A law with the same effect has been passed by the Senate and is currently stalled in the House of Representatives due to debate on an amendment to the law regarding gun control in D.C. Obama has said he would sign such a law if passed by Congress. The problem is if Congress has the authority to grant the District a voting representative in the first place. Article I, Section 2 of the Constitution states in part that:

The House of Representatives shall be composed of Members chosen every second Year by the People of the several States...

Note the use of the word "States." The District is not a state, thus its residents, according to this provision of the Constitution, are not able to vote for Representatives. However, those in favor of the law justify its Constitutionality by citing the District Clause (Art. I, Sec. 8), granting Congress the authority "To exercise exclusive legislation in all cases whatsoever, over such District..." Does "all cases whatsoever" include the right to bypass the "several States" requirement in Article I? The Congressional Research Service (CRS) says that they do not. They cite the Supreme Court case National Mutual Insurance Co. of the District of Columbia v. Tidewater Transfer Co. 337 U.S. 582 (1949) which holds that Congress's power in the District clause does not grant them the authority to change the structure of the federal government.
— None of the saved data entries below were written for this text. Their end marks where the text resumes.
/-- The frame block. -/
structure FrmState where
  /-- FRM_CTL. -/
  ppsPol : Bool := false
  autoRelock : Bool := false
  ppsEn : Bool := false
  /-- Shadow, snapshot and committed device-wide RWS registers (R9, R11). -/
  shadow : DevRws := {}
  snap : DevRws := {}
  rws : DevRws := {}
  count : Word64 := 0
  /-- TCLK edge of the latest tick, and the period that governs the current frame (R19). -/
  tickAt : Nat := 0
  framePeriod : Nat := 1000
  /-- The device-wide registers that govern the current frame (R19, R36, FRM_FRAME_CYC). -/
  frameDev : DevRws := {}
  /-- The source that gives the current frame's ending tick (R38). -/
  gov : SrcState := .internal
  srcState : SrcState := .internal
  missRun : BitVec 2 := 0
  event : BitVec 9 := 0
  /-- FRM_EVENT bits set in this frame, for the TICK log line (Table 14-6). -/
  eventFrame : BitVec 9 := 0
  tickLogged : Bool := false
  lenLast : BitVec 28 := 0
  ppsValid : Bool := false
  ppsRate : BitVec 27 := 0
  /-- TCLK edge of the latest PPS edge and whether one has been seen. -/
  ppsLast : Option Nat := none
  /-- Consecutive PPS edges outside the window, 1 s apart (Table 1-4). -/
  ppsOut4 : Nat := 0
  /-- Expected time of the next PPS edge while locked or held. -/
  ppsExpect : Option Nat := none
  /-- Carried remainder of FRM_PPS_RATE / FRM_PPS_DIV (R33). -/
  ppsRem : Nat := 0
  /-- TCLK cycles of phase difference still to remove, one per frame (R33). -/
  ppsPhase : Int := 0
  /-- Length of the current frame in TCLK cycles where the locked or held PPS source gives its end (R33). -/
  ppsLen : Nat := 0
  /-- The frame in which acquisition completes ends here (R37). -/
  acqEnd : Option Nat := none
  /-- A designated message has been used in this window (R36). -/
  windowUsed : Bool := false
  /-- The commit window of the current frame has opened. -/
  opened : Bool := false
  /-- The TCLK edge at which the commit sequence ends (COMMIT_BUSY reads 1 until then). -/
  commitEnd : Nat := 0
  /-- Completion time of a designated message whose tick is held off (R39). -/
  holdoff : Option Nat := none
  /-- A valid designated message was seen in FALLBACK with AUTO_RELOCK = 1 (Table 1-4). -/
  relockNext : Bool := false
  claimSel : BitVec 7 := 0
  plantMiss : Word := 0
  plantOut : Word := 0
  ppsMiss : Word := 0
  ppsOut : Word := 0
  holdoffCnt : Word := 0
  holdoffOvr : Word := 0
  plotOvr : Vector Word 65 := Vector.replicate 65 0
  /-- Rotation: the plot at which step 6 starts within a class (R26). -/
  rotation : Nat := 1
deriving DecidableEq, Repr

/-! ### Host link (chapter 12) -/

/-- Fields of a function's Device Control registers (R289), as the base specification codes them. -/
structure DeviceControl where
  relaxed : Bool := true
  /-- Max_Payload_Size: 128 bytes shifted left by the code. -/
  payload : BitVec 3 := 0
  /-- Max_Read_Request_Size: 128 bytes shifted left by the code. -/
  readReq : BitVec 3 := 2
  extTag : Bool := false
  tenBitTag : Bool := false
  /-- Completion Timeout Value: 0 the default range, 1 and 2 Range A, 5 and 6 Range B. -/
  timeout : BitVec 4 := 0
deriving DecidableEq, Repr

/-- A function's AER capability (R299, Table 12-3: single header recording). -/
structure AerState where
  uncorr : Word := 0
  uncorrMask : Word := 0x00400000
  severity : Word := 0x00462030
  corr : Word := 0
  corrMask : Word := 0x0000E000
  /-- First Error Pointer, and the header recorded for it. -/
  first : Option Nat := none
  header : BitVec 128 := 0
deriving DecidableEq, Repr

/-- One function: configuration-space bits, MSI-X state, read latches, held halves and its copies of the selector
registers (R12, R14, R356, R298). -/
structure FnState where
  bme : Bool := false
  d3 : Bool := false
  ctl : DeviceControl := {}
  aer : AerState := {}
  msixEn : Bool := false
  fmask : Bool := false
  msix : Vector MsixEntry 32 := Vector.replicate 32 {}
  pba : BitVec 32 := 0
  /-- Latched values by the address of the group's first register. -/
  latches : List (Nat × Nat) := []
  /-- Held lower halves by the address of the pair's first register. -/
  held : List (Nat × Word) := []
  /-- Copies of registers held per function, by address; one that is not listed reads its reset value. -/
  sels : List (Nat × Nat) := []
  /-- LOG_STAT.VALID of the latched line (R352). -/
  logValid : Bool := false
deriving DecidableEq, Repr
I agree with the finding of the CRS and the Supreme Court of the United States (SCOTUS). The District Clause allows Congress to act in a capacity similar to a state legislature, passing laws that are applied within the District. This clause should not allow Congress to change the structure of the federal government. Also, the District clause is not an amendment to the Constitution, so there is no reason to believe that it would over-ride Art. I, Sec. 2 which specifies that only states may send Representatives to Congress. I agree with Murkowski, that while DC should be entitled to voting representation, this would have to be done via the amendment process unless DC were made a state.

Making DC a state (excluding federally owned land), would probably be in fact the best solution to this dilemma. This would only require a law passed by Congress and not a Constitutional amendment. Being incredibly Democratic, DC would be sure to elect two Democratic senators and re-elect its Democratic Representative (only this time to a position of voting capacity). The Democratic majority in Congress should be jumping on this plan. And while DC is tiny, and would be the smallest
state by area, it would still have a larger population than Wyoming and Alaska. This would also grant DC representation in the Senate, which the proposed law and Constitutional amendment does not provide for.

The only other solution would be for DC to be retroceded to another state, probably Maryland. However, according to the Constitution this would require the consent of both Congress and the legislature of the state receiving DC. No state would probably want to take on the burden of maintaining the city.

Hopefully this post has given you an overview of the DC Voting Rights issue currently at play in the 111th Congress.

Note that I cannot at the moment find any updates regarding this amendment.